The phrase “I want to train a language model” is one of the most-overloaded sentences in the AI vocabulary. Four very different things hide behind it, with costs that span four orders of magnitude. Most people who say “train” mean one of the cheaper rows in the table below. The agent loop in article #20 is infrastructure for the most expensive row — but most readers’ actual goal is served by a cheaper one.

what people usually say	the canonical name	what it actually does	cost on a Spark	typical result
”train a model”	LoRA / adapter	adds a few % of trainable weights on top of a frozen pre-trained model	minutes · ~$0.01	model behaves slightly differently on your task
”train on my data”	fine-tune	updates all weights of a pre-trained model on a small dataset	hours · ~$0.30	model takes on the style or knowledge of your data
”train my own model”	continued pre-training	extends the pre-training of an existing model with more general data	days · ~$5	model gets a stronger base; mostly the same flavor
”train from scratch”	pre-training	random weights → useful model, learning the language from zero	weeks · ~$50	a model that didn’t exist before; usually worse than fine-tuning a comparable pre-trained one

(The cost column is electricity only, on a Spark drawing 56 W. The hardware itself is a one-time purchase. Cloud equivalents are 50–500× higher.)

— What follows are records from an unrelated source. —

/-! setBank -/
@[simp] theorem setBank_pending (b : BankId) (r : Bank) : (s.setBank b r).pending = s.pending := rfl
@[simp] theorem setBank_resetLow (b : BankId) (r : Bank) : (s.setBank b r).resetLow = s.resetLow := rfl
@[simp] theorem setBank_bus (b : BankId) (r : Bank) : (s.setBank b r).bus = s.bus := rfl
@[simp] theorem setBank_clock (b : BankId) (r : Bank) : (s.setBank b r).clock = s.clock := rfl
@[simp] theorem setBank_port (b : BankId) (r : Bank) : (s.setBank b r).port = s.port := rfl
@[simp] theorem setBank_streams (b : BankId) (r : Bank) : (s.setBank b r).streams = s.streams := rfl
@[simp] theorem setBank_streamFlags (b : BankId) (r : Bank) : (s.setBank b r).streamFlags = s.streamFlags := rfl
@[simp] theorem setBank_pool (b : BankId) (r : Bank) : (s.setBank b r).pool = s.pool := rfl
@[simp] theorem setBank_post (b : BankId) (r : Bank) : (s.setBank b r).post = s.post := rfl
@[simp] theorem setBank_seq (b : BankId) (r : Bank) : (s.setBank b r).seq = { s.seq with banks := s.seq.banks.set b.val r b.isLt } := rfl
@[simp] theorem setBank_startUp (b : BankId) (r : Bank) : (s.setBank b r).startUp = s.startUp := rfl
@[simp] theorem setBank_startClose (b : BankId) (r : Bank) : (s.setBank b r).startClose = s.startClose := rfl
@[simp] theorem setBank_timing (b : BankId) (r : Bank) : (s.setBank b r).timing = s.timing := rfl
@[simp] theorem setBank_renewal (b : BankId) (r : Bank) : (s.setBank b r).renewal = s.renewal := rfl
@[simp] theorem setBank_engine (b : BankId) (r : Bank) : (s.setBank b r).engine = s.engine := rfl
@[simp] theorem setBank_events (b : BankId) (r : Bank) : (s.setBank b r).events = s.events := rfl
@[simp] theorem setBank_pins (b : BankId) (r : Bank) : (s.setBank b r).pins = s.pins := rfl
@[simp] theorem setBank_memory (b : BankId) (r : Bank) : (s.setBank b r).memory = s.memory := rfl
@[simp] theorem setBank_draws (b : BankId) (r : Bank) : (s.setBank b r).draws = s.draws := rfl

/-! setSlot -/
@[simp] theorem setSlot_pending (k : SlotId) (x : Slot) : (s.setSlot k x).pending = s.pending := rfl
@[simp] theorem setSlot_resetLow (k : SlotId) (x : Slot) : (s.setSlot k x).resetLow = s.resetLow := rfl
@[simp] theorem setSlot_bus (k : SlotId) (x : Slot) : (s.setSlot k x).bus = s.bus := rfl
@[simp] theorem setSlot_clock (k : SlotId) (x : Slot) : (s.setSlot k x).clock = s.clock := rfl
@[simp] theorem setSlot_port (k : SlotId) (x : Slot) : (s.setSlot k x).port = s.port := rfl
@[simp] theorem setSlot_streams (k : SlotId) (x : Slot) : (s.setSlot k x).streams = s.streams := rfl
@[simp] theorem setSlot_streamFlags (k : SlotId) (x : Slot) : (s.setSlot k x).streamFlags = s.streamFlags := rfl
@[simp] theorem setSlot_pool (k : SlotId) (x : Slot) : (s.setSlot k x).pool = { s.pool with slots := s.pool.slots.set k.val x k.isLt } := rfl
@[simp] theorem setSlot_post (k : SlotId) (x : Slot) : (s.setSlot k x).post = s.post := rfl
@[simp] theorem setSlot_seq (k : SlotId) (x : Slot) : (s.setSlot k x).seq = s.seq := rfl
@[simp] theorem setSlot_startUp (k : SlotId) (x : Slot) : (s.setSlot k x).startUp = s.startUp := rfl
@[simp] theorem setSlot_startClose (k : SlotId) (x : Slot) : (s.setSlot k x).startClose = s.startClose := rfl
@[simp] theorem setSlot_timing (k : SlotId) (x : Slot) : (s.setSlot k x).timing = s.timing := rfl
@[simp] theorem setSlot_renewal (k : SlotId) (x : Slot) : (s.setSlot k x).renewal = s.renewal := rfl
@[simp] theorem setSlot_engine (k : SlotId) (x : Slot) : (s.setSlot k x).engine = s.engine := rfl
@[simp] theorem setSlot_events (k : SlotId) (x : Slot) : (s.setSlot k x).events = s.events := rfl
@[simp] theorem setSlot_pins (k : SlotId) (x : Slot) : (s.setSlot k x).pins = s.pins := rfl
@[simp] theorem setSlot_memory (k : SlotId) (x : Slot) : (s.setSlot k x).memory = s.memory := rfl
@[simp] theorem setSlot_draws (k : SlotId) (x : Slot) : (s.setSlot k x).draws = s.draws := rfl

/-! own -/
@[simp] theorem own_pending (k : SlotId) (o : Owner) : (s.own k o).pending = s.pending := rfl
@[simp] theorem own_resetLow (k : SlotId) (o : Owner) : (s.own k o).resetLow = s.resetLow := rfl
@[simp] theorem own_bus (k : SlotId) (o : Owner) : (s.own k o).bus = s.bus := rfl
@[simp] theorem own_clock (k : SlotId) (o : Owner) : (s.own k o).clock = s.clock := rfl
@[simp] theorem own_port (k : SlotId) (o : Owner) : (s.own k o).port = s.port := rfl
@[simp] theorem own_streams (k : SlotId) (o : Owner) : (s.own k o).streams = s.streams := rfl
@[simp] theorem own_streamFlags (k : SlotId) (o : Owner) : (s.own k o).streamFlags = s.streamFlags := rfl
@[simp] theorem own_pool (k : SlotId) (o : Owner) : (s.own k o).pool = { s.pool with slots := s.pool.slots.set k.val { s.pool.slots[k] with owner := o } k.isLt } := rfl
@[simp] theorem own_post (k : SlotId) (o : Owner) : (s.own k o).post = s.post := rfl
@[simp] theorem own_seq (k : SlotId) (o : Owner) : (s.own k o).seq = s.seq := rfl
@[simp] theorem own_startUp (k : SlotId) (o : Owner) : (s.own k o).startUp = s.startUp := rfl
@[simp] theorem own_startClose (k : SlotId) (o : Owner) : (s.own k o).startClose = s.startClose := rfl
@[simp] theorem own_timing (k : SlotId) (o : Owner) : (s.own k o).timing = s.timing := rfl
@[simp] theorem own_renewal (k : SlotId) (o : Owner) : (s.own k o).renewal = s.renewal := rfl
@[simp] theorem own_engine (k : SlotId) (o : Owner) : (s.own k o).engine = s.engine := rfl
@[simp] theorem own_events (k : SlotId) (o : Owner) : (s.own k o).events = s.events := rfl
@[simp] theorem own_pins (k : SlotId) (o : Owner) : (s.own k o).pins = s.pins := rfl
@[simp] theorem own_memory (k : SlotId) (o : Owner) : (s.own k o).memory = s.memory := rfl
@[simp] theorem own_draws (k : SlotId) (o : Owner) : (s.own k o).draws = s.draws := rfl

/-! release -/
@[simp] theorem release_pending (k : SlotId) : (s.release k).pending = s.pending := rfl
@[simp] theorem release_resetLow (k : SlotId) : (s.release k).resetLow = s.resetLow := rfl
@[simp] theorem release_bus (k : SlotId) : (s.release k).bus = s.bus := rfl
@[simp] theorem release_clock (k : SlotId) : (s.release k).clock = s.clock := rfl
@[simp] theorem release_port (k : SlotId) : (s.release k).port = s.port := rfl
@[simp] theorem release_streams (k : SlotId) : (s.release k).streams = s.streams := rfl
@[simp] theorem release_streamFlags (k : SlotId) : (s.release k).streamFlags = s.streamFlags := rfl
@[simp] theorem release_pool (k : SlotId) : (s.release k).pool = { s.pool with slots := s.pool.slots.set k.val { s.pool.slots[k] with owner := .free } k.isLt } := rfl
@[simp] theorem release_post (k : SlotId) : (s.release k).post = s.post := rfl
@[simp] theorem release_seq (k : SlotId) : (s.release k).seq = s.seq := rfl
@[simp] theorem release_startUp (k : SlotId) : (s.release k).startUp = s.startUp := rfl
@[simp] theorem release_startClose (k : SlotId) : (s.release k).startClose = s.startClose := rfl
@[simp] theorem release_timing (k : SlotId) : (s.release k).timing = s.timing := rfl
@[simp] theorem release_renewal (k : SlotId) : (s.release k).renewal = s.renewal := rfl
@[simp] theorem release_engine (k : SlotId) : (s.release k).engine = s.engine := rfl
@[simp] theorem release_events (k : SlotId) : (s.release k).events = s.events := rfl
@[simp] theorem release_pins (k : SlotId) : (s.release k).pins = s.pins := rfl
@[simp] theorem release_memory (k : SlotId) : (s.release k).memory = s.memory := rfl
@[simp] theorem release_draws (k : SlotId) : (s.release k).draws = s.draws := rfl

/-! fillSlot -/
@[simp] theorem fillSlot_pending (k : SlotId) (l : Line) : (s.fillSlot k l).pending = s.pending := rfl
@[simp] theorem fillSlot_resetLow (k : SlotId) (l : Line) : (s.fillSlot k l).resetLow = s.resetLow := rfl
@[simp] theorem fillSlot_bus (k : SlotId) (l : Line) : (s.fillSlot k l).bus = s.bus := rfl
@[simp] theorem fillSlot_clock (k : SlotId) (l : Line) : (s.fillSlot k l).clock = s.clock := rfl
@[simp] theorem fillSlot_port (k : SlotId) (l : Line) : (s.fillSlot k l).port = s.port := rfl
@[simp] theorem fillSlot_streams (k : SlotId) (l : Line) : (s.fillSlot k l).streams = s.streams := rfl
@[simp] theorem fillSlot_streamFlags (k : SlotId) (l : Line) : (s.fillSlot k l).streamFlags = s.streamFlags := rfl
@[simp] theorem fillSlot_pool (k : SlotId) (l : Line) : (s.fillSlot k l).pool = { s.pool with slots := s.pool.slots.set k.val { s.pool.slots[k] with bytes := l } k.isLt } := rfl
@[simp] theorem fillSlot_post (k : SlotId) (l : Line) : (s.fillSlot k l).post = s.post := rfl
@[simp] theorem fillSlot_seq (k : SlotId) (l : Line) : (s.fillSlot k l).seq = s.seq := rfl
@[simp] theorem fillSlot_startUp (k : SlotId) (l : Line) : (s.fillSlot k l).startUp = s.startUp := rfl
@[simp] theorem fillSlot_startClose (k : SlotId) (l : Line) : (s.fillSlot k l).startClose = s.startClose := rfl
@[simp] theorem fillSlot_timing (k : SlotId) (l : Line) : (s.fillSlot k l).timing = s.timing := rfl
@[simp] theorem fillSlot_renewal (k : SlotId) (l : Line) : (s.fillSlot k l).renewal = s.renewal := rfl
@[simp] theorem fillSlot_engine (k : SlotId) (l : Line) : (s.fillSlot k l).engine = s.engine := rfl
@[simp] theorem fillSlot_events (k : SlotId) (l : Line) : (s.fillSlot k l).events = s.events := rfl
@[simp] theorem fillSlot_pins (k : SlotId) (l : Line) : (s.fillSlot k l).pins = s.pins := rfl
@[simp] theorem fillSlot_memory (k : SlotId) (l : Line) : (s.fillSlot k l).memory = s.memory := rfl
@[simp] theorem fillSlot_draws (k : SlotId) (l : Line) : (s.fillSlot k l).draws = s.draws := rfl

/-! idlePins -/
@[simp] theorem idlePins_pending : (s.idlePins).pending = s.pending := rfl
@[simp] theorem idlePins_resetLow : (s.idlePins).resetLow = s.resetLow := rfl
@[simp] theorem idlePins_bus : (s.idlePins).bus = s.bus := rfl
@[simp] theorem idlePins_clock : (s.idlePins).clock = s.clock := rfl
@[simp] theorem idlePins_port : (s.idlePins).port = s.port := rfl
@[simp] theorem idlePins_streams : (s.idlePins).streams = s.streams := rfl
@[simp] theorem idlePins_streamFlags : (s.idlePins).streamFlags = s.streamFlags := rfl
@[simp] theorem idlePins_pool : (s.idlePins).pool = s.pool := rfl
@[simp] theorem idlePins_post : (s.idlePins).post = s.post := rfl
@[simp] theorem idlePins_seq : (s.idlePins).seq = s.seq := rfl
@[simp] theorem idlePins_startUp : (s.idlePins).startUp = s.startUp := rfl
@[simp] theorem idlePins_startClose : (s.idlePins).startClose = s.startClose := rfl
@[simp] theorem idlePins_timing : (s.idlePins).timing = s.timing := rfl
@[simp] theorem idlePins_renewal : (s.idlePins).renewal = s.renewal := rfl
@[simp] theorem idlePins_engine : (s.idlePins).engine = s.engine := rfl
@[simp] theorem idlePins_events : (s.idlePins).events = s.events := rfl
@[simp] theorem idlePins_pins : (s.idlePins).pins = { s.pins with command := CommandPins.idle } := rfl
@[simp] theorem idlePins_memory : (s.idlePins).memory = s.memory := rfl
@[simp] theorem idlePins_draws : (s.idlePins).draws = s.draws := rfl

The five technical articles I published today were almost entirely about the bottom row — pre-training from scratch. The agent loop in article #20 ran 50 experiments where the model started from random weights every iteration and trained for one minute. That isn’t a training run; it’s a recipe-tasting run. A bread baker who’s testing 50 different flour mixtures doesn’t bake 50 loaves — they mix the dough for a minute and feel its texture, and they decide which mixtures are worth committing the oven time to. The agent did the equivalent. We never baked a loaf.

So no, we don’t have a custom-trained language model that you can ask questions to. What we have is the experimental kitchen: an LLM driver that proposes recipes, safety rails that block bad recipes from touching the oven, an evaluator that measures how a recipe behaves in 60 seconds, and a logbook of what the agent tried. That kitchen is a useful artifact. It’s not the same artifact as a finished model.

What the Spark genuinely changes for one person

Even the recipe-tasting kitchen is something that, two years ago, you could not run on your desk. The five technical articles add up to a thesis worth saying plainly:

For about $50 of equipment-amortization plus the price of running a desk lamp, a single person can now run an LLM-driven AI research loop overnight, on their own hardware, with no cloud account, no API keys, no rate limits, and no per-token bills. Every part of that sentence used to require a vendor.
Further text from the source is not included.